Seminar on statistical methods for modeling sequences of data, focusing primarily (but not exclusively) on language data.
| Level | Credits | Class Time Distribution | Prerequisites |
|---|---|---|---|
| UG | 3 | 2 1.5-hr cl | Some sort of AI/Data Mining/Computational Linguistics/Statistical Modeling course at the 600 level or higher. Basic knowledge of statistics is useful. |
| Discussion Faciliation | 20% |
| Participation | 40% |
| Final Project | 40% |
Thus, in this seminar we will explore the application of different kinds of statistical sequence models to different application domains. Language processing will play a focal point in our readings; however, based on the interests of the participants we will also include readings from other areas, especially if they are in line with research goals of group participants. The syllabus will be designed to be flexible to the needs of all concerned.
I'm taking the title a bit liberally: what I'm interested in is statistical methods applied to sequence data, even if the actual method does not explicitly model the sequence. For example, I'd like to do some reading up on maximum entropy models, which allow for long-range context in making local decisions within sequences.
Paper discussions: What I don't want is a powerpoint presentation of the papers under discussion. These almost inevitably lead to very one-sided presentations with little discussion. What I do want in this class is a dynamic discussion about the papers.
This year, I'm trying something new (at least to me). OSU has a website for each class at http://carmen.osu.edu. You'll need to log in using your OSU username and password. Then, go to CSE 788R04 under Winter 2006. Click on "Discussions" in the menubar. Post a message in the "sign in" section so that I can see that you found everything.
There are two discussion forums that we'll use regularly: "Paper discussions" and "Potential Papers to Read". In the latter, I'd like for you to post suggestions on papers that it might be good to read (particularly if you want to be the faciliator for that paper). Your assignment for Thursday is to post some potential papers to read.

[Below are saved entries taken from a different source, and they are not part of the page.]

-- ==== Sys2Proof/Machine/Checksum.lean ====
section
/-! DEFINITION. The checksum generator (40_checksum.md): pure functions of bytes and an offset (R72). -/

namespace Sys2Proof.Machine

/-- R70: the sum of the first `offset` bytes as unsigned integers, before truncation. -/
def checksumSum (bytes : List Byte) (offset : Nat) : Nat := ((bytes.take offset).map BitVec.toNat).sum

/-- R70: the wrapping sum, 8 bits. -/
def checksumByte (bytes : List Byte) (offset : Nat) : Byte := BitVec.ofNat 8 (checksumSum bytes offset)

/-- R70, R73: `compute_checksum(bytes, offset)`; refused (`none`) where the offset exceeds the length. -/
def computeChecksum (bytes : List Byte) (offset : Nat) : Option Byte :=
  if offset ≤ bytes.length then some (checksumByte bytes offset) else none

/-- R71, R73: `apply_checksum(bytes, offset)`; refused (`none`) where there is no byte at the offset. -/
def applyChecksum (bytes : List Byte) (offset : Nat) : Option (List Byte) :=
  match computeChecksum bytes offset with
  | some s => memWrite bytes offset [s]
  | none => none

end Sys2Proof.Machine
end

Everyone is required to post a question (or multiple questions) to the discussion list by 8 pm the evening before the assigned readings. Participants should feel free to also write initial opinions, thoughts, etc. in the discussion list. In particular, questions of the type "I didn't understand X" or "Why would they do X when Y seems simpler/better/easier" are particularly welcome. Please remember that many of these papers are written for audiences other than you (i.e. people who are already expert in that area) and frankly I don't always understand everything that's in the paper. Getting these questions out in the open can help everyone get a better understanding, even for people who thought they understood the paper. :-)
The facilitator for the following day should read over the questions posed and select some subset of them for discussion. Then, in class, start off with a 5 minute summary of the paper, followed by opening the discussion with some of the questions posed. The facilitator is responsible for conducting the flow of the conversation and making sure that as many viewpoints are heard as possible.
Because of the number of people enrolled, we may find it easier to break into subgroups for part of the time and discuss some of the main points, then reconvene to accumulate what was discussed. Some topics may be more amenable for that (for example, if there are two opposing viewpoints in the papers presented).
Final projects: As noted above, students taking the class for credit are required to do a final project utilizing some sort of statistical sequence modeling. I am perfectly happy if this fits in with your normal research, however, it might be more interesting if you end up doing a cross-disciplinary group project. I'd like an informal project proposal by the end of the third week that we can discuss. The formal requirement will be to (a) submit a two-page extended abstract of your work by the end of week 8, to be judged by a program committee of your peers, (b) present your work (possibly in progress) at the end of the quarter, and (c) turn in a final paper in the conference format of your choice. There will be no final exam.